The greatest reason why dirty ol’ coal is increasingly being left in the ground isn’t because of global conferences of jet-setting environmentalists. It’s technological advance and, most particularly, fracking. This innovative technique has meant that huge quantities of gas and oil can be extracted from shale rock. Although the technique is controversial it did something that no one thought possible: it produced an energy source that was and is cheaper than coal. In the space of ten years coal went from providing over 50% of the USA’s energy to under 40%. It was a way of cutting carbon footprints that, unlike the immature renewable technologies that government attempts to mandate, was and is affordable.

And what about that other spectacularly successful recent innovation: e-cigarettes? Initially opposed by health bureaucrats who didn’t like something they weren’t in control of, some of those same bureaucrats now want government to subsidise a technology that is doing more to reduce smoking-related illnesses than any recent government prohibition or public health campaign.

The growth of free enterprise isn’t just about material growth. It’s about the growth of knowledge, science and technology, too. It’s about recognising that entrepreneurs are necessary to take a great idea out of a laboratory and into the high street. “Behind the activities of the businessman,” writes Robert W Tracinski, “there is a process of rational inquiry every bit as important as that of the scientist or inventor. The businessman has to figure out how to find and train workers who will produce a quality product; he has to discover how to cut costs to make the product affordable; he has to determine how best to market and distribute his product so that it reaches its potential buyers; and he has to figure out how to finance his venture in a way that will best feed future growth.”

You crush entrepreneurialism and you crush that growth, too. Edward Heath understood as much. During the 1970s when the green movement was in its first spring and recommending an end to growth he was appropriately dismissive:

"The alternative to expansion is not, as some occasionally seem to suppose, an England of quiet market towns linked only by steam trains puffing slowly and peacefully through green meadows.

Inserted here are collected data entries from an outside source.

/-- Puts a node first in a unit's cache of 4 MiB (R524). -/
def Dev.galCache (d : Dev) (n : CNode) : Dev :=
  let l := n :: d.gal.nodes.filter (fun x => !(x.unit == n.unit && x.chamber == n.chamber && x.head == n.head && x.cva == n.cva))
  let keep := l.foldl (fun (s : List CNode × Nat) x =>
    if x.unit = n.unit then (if s.2 + x.bytes.length ≤ 2 ^ 22 then (s.1 ++ [x], s.2 + x.bytes.length) else s) else (s.1 ++ [x], s.2)) ([], 0)
  { d with gal.nodes := keep.1 }

/-- A write of GAL_CACHE_CLR (R524, R544). -/
def Dev.galCacheClr (d : Dev) (c : Nat) : Dev := { d with gal.nodes := d.gal.nodes.filter (fun n => n.chamber != c) }

/-- Reads an inner node and checks it (R523). Of its lines the header's and those that hold the entries below COUNT are compared (R535). -/
def eNode (w : Who) (t : GWork) (cva level : Nat) : Eng Bytes := do
  let ls ← eReadLines w cva (innerSize t.skcode)
  let b := (ls.map (fun l => l.2.1)).flatten
  let sb := skBytes t.skcode
  let n := field b 4 2
  let used (at_ : Nat) : Bool := at_ < 64 + n * sb || decide (64 + 256 * sb ≤ at_ ∧ at_ < 64 + 256 * sb + 8 * n)
  if ((ls.headD (0, [], false)).2.2) then eFail 0x30
  if (ls.mapIdx (fun i l => l.2.2 && used (64 * i))).any id then eFail 0x30
  if !innerOk b t.skcode level then eBadNode w
  return b

/-- Reads an inner node through the unit's cache, and checks it (R523, R524). -/
def eInner (w : Who) (t : GWork) (cva level : Nat) : Eng Bytes := do
  let d ← eGet
  match d.gal.nodes.find? (fun n => n.unit == t.unit && n.chamber == w.chamber && n.head == t.pa && n.cva == cva) with
  | some n =>
    eMod (fun d => d.galCache n)
    if !innerOk n.bytes t.skcode level then eBadNode w
    return n.bytes
  | none =>
    let b ← eNode w t cva level
    eMod (fun d => d.galCache { unit := t.unit, chamber := w.chamber, head := t.pa, cva := cva, bytes := b })
    return b

/-- The inner levels of a walk: the leaves of the final beam (R527). -/
def eBeam (w : Who) (t : GWork) (sk : Bytes) (width : Nat) : Nat → List Nat → Eng (List Nat)
  | 0, beam => return beam
  | level + 1, beam => do
    let sb := skBytes t.skcode
    let lists ← beam.mapM (fun cva => do
      let b ← eInner w t cva (level + 1)
      return (List.range (field b 4 2)).map (fun j =>
        (hamming sk ((b.drop (64 + j * sb)).take sb), field b (64 + 256 * sb + 8 * j) 8)))
    eBeam w t sk width level ((smallest Prod.fst width lists.flatten).map Prod.snd)

/-- Another operation of the Chamber at work in its Galleries for which `f` holds. -/
def Dev.galOther (d : Dev) (id c : Nat) (f : Op → GWork → Bool) : Bool :=
  d.gal.works.any (fun e => e.1 != id && match kget d.ops e.1 with | some o => o.chamber == c && f o e.2 | none => false)

/-- An operation takes its place in the order of arrival at a leaf (R536). -/
def Dev.galQueue (d : Dev) (id l : Nat) : Dev :=
  let next := d.gal.works.foldl (fun n e => match e.2.waits with | some x => max n (x.2 + 1) | none => n) 0
  { d with gal.works := kmod d.gal.works id (fun t =>
      if t.waits.any (fun x => x.1 == l) then t else { t with waits := some (l, next) }) }

/-- An operation works on a leaf, or no longer does. -/
def Dev.galHold (d : Dev) (id : Nat) (l : Option Nat) : Dev :=
  { d with gal.works := kmod d.gal.works id (fun t => { t with held := l, waits := none }) }

/-- Work of an INSERT, DELETE or COMPACT on a leaf: one after another in the order of arrival; a compaction starts when no walker is
scanning the leaf (R536, R539). -/
def eOnLeaf {α : Type} (w : Who) (l : Nat) (alone : Bool) (m : Eng α) : Eng α := do
  match w.why with
  | .op id =>
    let d ← eGet
    let place := (kget d.gal.works id).bind (fun t => t.waits.filter (fun x => x.1 == l))
    let before (x : Nat × Nat) : Bool := x.1 == l && place.all (fun p => decide (x.2 < p.2))
    if d.galOther id w.chamber (fun _ t => t.held == some l || t.waits.any before || (alone && t.scans.contains l)) then
      eBlock (.leaf l) (fun d => d.galQueue id l)
    else
      let r ← tryCatch m (fun e => match e with
        | .fail st => throw (.fail st)
        | .block b s => throw (.block b (fun d => s (d.galHold id (some l)))))
      eMod (fun d => d.galHold id none)
      return r
  | _ => m

/-- A walker at a leaf: it waits for a compaction that has its hold, and a compaction waits for it (R539). -/
def eWalkLeaf {α : Type} (w : Who) (l : Nat) (m : Eng α) : Eng α := do
  match w.why with
  | .op id =>
    if (← eGet).galOther id w.chamber (fun o t => o.opcode == 0x43 && t.held == some l) then eBlock (.leaf l) (fun d => d)
    else tryCatch m (fun e => match e with
      | .fail st => throw (.fail st)
      | .block b s => throw (.block b (fun d =>
          s { d with gal.works := kmod d.gal.works id (fun t => { t with scans := if t.scans.contains l then t.scans else l :: t.scans }) })))
  | _ => m

/-- A leaf's header, checked. -/
def eLeaf (w : Who) (t : GWork) (cva : Nat) : Eng Bytes := do
  let (b, p) ← eRead w cva 64
  if p then eFail 0x30
  if !leafOk b t.skcode then eBadNode w
  return b

/-- An item record (R522). -/
structure Item where
  slot : Nat
  id : Nat
  vec : Nat
  tomb : Bool
deriving DecidableEq, Repr

/-- The items of a leaf below COUNT, checked (R522, R523). -/
def eItems (w : Who) (t : GWork) (cva n : Nat) : Eng (List Item) := do
  let (b, p) ← eRead w (cva + leafItems t.skcode) (16 * n)
  if p then eFail 0x30
  let is := (List.range n).map (fun s =>
    let v := field b (16 * s + 8) 8
    (({ slot := s, id := field b (16 * s) 8, vec := v % 2 ^ 52, tomb := bit v 63 } : Item), v / 2 ^ 52 % 2 ^ 11 == 0 && v % 32 == 0))
  if is.any (fun x => !x.2) then eBadNode w
  return is.map Prod.fst

/-- The scan of a leaf: candidates and tombstones skipped (R527, R540). -/
def eScan (w : Who) (t : GWork) (sk : Bytes) (cva : Nat) : Eng (List Cand × Nat) := eWalkLeaf w cva (do
  let h ← eLeaf w t cva
  let n := field h 4 4
  let is ← eItems w t cva n
  let sb := skBytes t.skcode
  let (b, p) ← eRead w (cva + 64) (n * sb)
  if p then eFail 0x30
  let live := is.filter (fun i => !i.tomb)
  return (live.map (fun i => { dist := hamming sk ((b.drop (i.slot * sb)).take sb), item := i.id, vec := i.vec }), n - live.length))

/-! ### SEARCH (R526-R535) -/

/-- Fields of a SEARCH body. -/
def Op.gK (o : Op) : Nat := o.f 40 2
def Op.gCand (o : Op) : Nat := o.f 42 2
def Op.gFlag (o : Op) (i : Nat) : Bool := bit (o.f 45 1) i

/-- A Gallery descriptor's ranges and reserved bytes (R525, R526, R536-R538). -/
def galBad (o : Op) : Bool :=
  o.nslots != 1 || o.nfz || o.f 16 8 % 2 ^ 24 != 0 || decide (2 ^ 52 < o.f 16 8 + 2 ^ 24) ||
  (match o.opcode with
   | 0x40 => o.f 24 8 % 64 != 0 || o.f 32 8 % 64 != 0 || decide (2 ^ 52 < o.f 24 8 + 8320 ∨ 2 ^ 52 < o.f 32 8 + 16 * o.gK) ||
       !decide (1 ≤ o.gK ∧ o.gK ≤ 1024 ∧ o.gK ≤ o.gCand ∧ o.gCand ≤ 16384) || !decide (1 ≤ o.f 44 1 ∧ o.f 44 1 ≤ 64) || decide (16 ≤ o.f 45 1) ||
       !o.zero 46 18
   | 0x41 => o.f 24 8 % 32 != 0 || o.f 40 8 % 32 != 0 || o.f 48 8 % 64 != 0 || decide (2 ^ 52 ≤ o.f 24 8 ∨ 2 ^ 52 ≤ o.f 40 8 ∨ 2 ^ 52 ≤ o.f 48 8) ||
       !decide (1 ≤ o.f 56 1 ∧ o.f 56 1 ≤ 8) || !o.zero 57 7
   | 0x42 => !o.zero 43 5 || !o.zero 56 8 || o.f 32 8 % 64 != 0 || decide (2 ^ 52 ≤ o.f 32 8) ||
       (o.f 32 8 == 0 && (!decide (1 ≤ o.f 42 1 ∧ o.f 42 1 ≤ 8) || o.f 48 8 % 32 != 0 || decide (2 ^ 52 ≤ o.f 48 8)))
   | _ => !decide (1 ≤ o.f 24 2 ∧ o.f 24 2 ≤ 4096) || !o.zero 26 38)

/-- Formats of R517. -/
def vecFmtOk (f : Nat) : Bool := decide (1 ≤ f ∧ f ≤ 4) || f == 0xA

/-- Binds an operation to the head's tree and counts it (R519, R525). -/
def eGalBind (w : Who) (pa : Nat) : Eng GWork := do
  let d ← eGet
  let h ← eHead w pa
  if !h.active || h.skcode == 3 || decide (6 < h.levels) || !vecFmtOk h.vfmt || !decide (32 ≤ h.dim ∧ h.dim ≤ 4096) || h.dim % 32 != 0 ||
      h.root % 64 != 0 then eFail 0x7F
  eHeadPut w pa (h.count h.gen true)
  let u := d.galUnit w.chamber
  eMod (fun d => d.galBind u pa h.gen)
  return { pa := pa, root := h.root, gen := h.gen, skcode := h.skcode, levels := h.levels, vfmt := h.vfmt, dim := h.dim, unit := u, sk := [],
           vec := [], stage := 0, cands := [], tombs := 0, ents := [], parts := [], ok := 0, bad := 0, status := 0, fell := false,
           late := false, leaves := [], held := none, waits := none, scans := [] }

/-- Binds an operation admitted here, at the head page of this device (R515). -/
def eGalStart (w : Who) (o : Op) : Eng GWork := do
  let d ← eGet
  if galBad o || (d.galUnits w.chamber).isEmpty then eFail 0x7F
  let pa ← eOwnKs w (o.f 16 8)
  eGalBind w pa

/-- A reader of a tree leaves (R519). -/
def Dev.galUnread (d : Dev) (at_ : SvcAt) (c pa gen : Nat) : Dev :=
  d.svc at_ (.galUnread c pa gen) c (fun w => do
    let h ← eHead w pa
    eHeadPut w pa (h.count gen false)
    return id)

/-- A work that ends gives back its reader (R519). -/
def Dev.galForget (d : Dev) (id : Nat) : Dev :=
  match kget d.gal.works id, kget d.ops id with
  | some t, some o => { d with gal.works := kdel d.gal.works id }.galUnread none o.chamber t.pa t.gen
  | _, _ => { d with gal.works := kdel d.gal.works id }

/-- Elements of a vector as exact values. -/
def vecVals (fmt dim : Nat) (b : Bytes) : List FV := (List.range dim).map (fun e => valOf fmt (elemAt fmt b e))

/-- The score of a vector as FP32 (R529), numbers left open drawn from `n`. -/
def scoreOf (n fmt dim metric : Nat) (q x : Bytes) : Nat :=
  let qs := vecVals fmt dim q
  let xs := vecVals fmt dim x
  let pairs := qs.zip xs
  if fmt = 0xA then
    let i := (List.range dim).foldl (fun (s : Int) e =>
      let a := toInt 8 (elemAt fmt q e)
      let b := toInt 8 (elemAt fmt x e)
      s + (if metric = 0 then a * b else (a - b) * (a - b))) 0
    encodeF fp32 false (intF (toInt 32 (ofInt 32 i)))
  else
    sumAcc n 0 (pairs.mapIdx (fun j p =>
      let k := 2 ^ 30 + 4 * j
      if metric = 0 then maybe32 n k (mulF p.1 p.2)
      else
        let s := maybe32 n k (addF p.1 (negF p.2))
        maybe32 n (k + 1) (mulF s s)))

/-- The order of result entries (R532). -/
def entLt (metric : Nat) (a b : GEnt) : Bool :=
  let va := decodeF fp32 a.score
  let vb := decodeF fp32 b.score
  let nan (v : FV) : Bool := match v with | .nan => true | _ => false
  let first := if a.ham != b.ham then some (!a.ham)
    else if a.ham then (if ltF va vb then some true else if ltF vb va then some false else none)
    else if nan va != nan vb then some (nan vb)
    else if nan va then none
    else if ltF va vb then some (metric == 1) else if ltF vb va then some (metric == 0) else none
  match first with
  | some r => r
  | none => decide (a.item < b.item) || (a.item == b.item && decide (a.dev < b.dev))

/-- The first entry of each ID (R532). -/
def dedupIds (l : List GEnt) : List GEnt :=
  l.foldl (fun s e => if s.any (fun x => x.item == e.item) then s else s ++ [e]) []

/-- The walk of a part (R527): its candidates and tombstones. -/
def eGalWalk (w : Who) (t : GWork) (beam cand : Nat) : Eng GWork := do
  let leaves ← eBeam w t t.sk beam (t.levels - 1) [t.root]
  let rs ← leaves.mapM (fun l => eScan w t t.sk l)
  let tombs := (rs.map Prod.snd).sum
  eMod (fun d => d.bump .GAL_TOMB_CNT_SLOTS w.chamber tombs)
  return { t with stage := 1, scans := [], cands := smallest Cand.dist cand (rs.map Prod.fst).flatten, tombs := tombs }

/-- The re-rank of a part on Masons (R529, R530). -/
def eRerank (w : Who) (t : GWork) (k metric : Nat) (ms : List Nat) : Eng GWork := do
  let eb := tblEb t.vfmt
  let dev := (← eGet).devnum
  let es ← t.cands.mapM (fun c => do
    let (x, p) ← eRead w c.vec (t.dim * eb)
    if p then eFail 0x30
    let n := (← eGet).fresh
    eMod Dev.drawn
    return ({ item := c.item, score := scoreOf n t.vfmt t.dim metric t.vec x, dev := dev, ham := false } : GEnt))
  eMod (fun d => ms.foldl (fun d k => d.masonUsed k) d)
  return { t with stage := 2, ents := t.ents ++ (sortBy (entLt metric) es).take k, ok := t.ok + 1 }

/-- The fallback of a part: Hamming order (R531). -/
def GWork.hammed (t : GWork) (dev k : Nat) : GWork :=
  let es := (t.cands.take k).map (fun c =>
    ({ item := c.item, score := encodeF fp32 false (intF c.dist), dev := dev, ham := true } : GEnt))
  { t with stage := 2, ents := t.ents ++ es, ok := t.ok + 1, fell := true }

/-- Result entries as bytes (R533). -/
def entsBytes (l : List GEnt) : Bytes :=
  (l.map (fun e => leBytes 8 e.item ++ leBytes 4 e.score ++ leBytes 1 e.dev ++ leBytes 1 (b2n e.ham) ++ [0, 0])).flatten

/-- GRSP (R534). -/
def grspMsg (q : Msg) (status entries tombs : Nat) (data : Bytes) : Msg :=
  { hMsg 0x59 2 q.chamber.toNat (entries * 2 ^ 16 + tombs % 2 ^ 32 * 2 ^ 32) data with
      tc := q.tc, af := q.af, addr := q.addr, src := 0xFFFF, dst := 0xFFFF, tag := q.tag, status := BitVec.ofNat 8 status }

/-- The end of a SEARCH at its origin: entries are merged and written (R532, R533, R535). -/
def Dev.searchEnd (d : Dev) (id : Nat) (o : Op) (t : GWork) : Dev :=
  let metric := o.f 45 1 % 2
  let all := sortBy (entLt metric) t.ents
  let out := (if o.gFlag 1 then dedupIds all else all).take o.gK
  d.turn id o (do
      tryCatch (do
          eWrite (galWho id o t.unit) (o.f 32 8) (entsBytes out)
          return 0)
        (fun e => match e with
          | .fail st => return st
          | .block b s => throw (.block b s)))
    (fun st o d =>
      let status := worseStatus t.status st
      let res := t.tombs % 2 ^ 32 + t.ok % 256 * 2 ^ 32 + t.bad % 256 * 2 ^ 40
      (d.galForget id).finishOp id o { status := status, count := if status < 0x20 then out.length else o.lines, result := res, fallback := t.fell })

The alternative is slums, dangerous roads, old factories, cramped schools, stunted lives.”

Zero growth equals stagnation and the suppression of human creativity. If growth had stopped (as Ernst Schumacher, author of “Small is Beautiful”, had suggested it should in 1973) or stalled (as the 1972 “Club of Rome” suggested it needed to) we wouldn’t have the personal computer, the internet or the first vaccine for meningitis. We need more capitalist innovation as the likes of Bill Gates recognise. With the “right environment for innovation” he believes we can develop carbon free energies but innovation rather than the compulsory use of immature technologies is the key. Often – it must be said – with government support. There was public-private collaboration behind George Mitchell’s fracking breakthrough in Texas. Government directly and indirectly can be an important partner in innovation. Friends of capitalism may wanted limited government but they should not advocate a minimalist night-watchman state.

(8) CAPITALISM: GUARANTOR OF FREEDOM

The free market is more than a mechanism for delivering practical benefits. It is a guarantor of freedom. So long as the church or state or other powerful authority controls the economy people can be limited in where they can travel, what they can read or who they can be. From 1849 to his death in 1883 the capitalist London of Queen Victoria even provided a home to Karl Marx. He wrote his greatest works, including “Capital”, in the Reading Room of the British Library. The communist societies inspired by his dogmas have never been so tolerant of accommodating alternative worldview.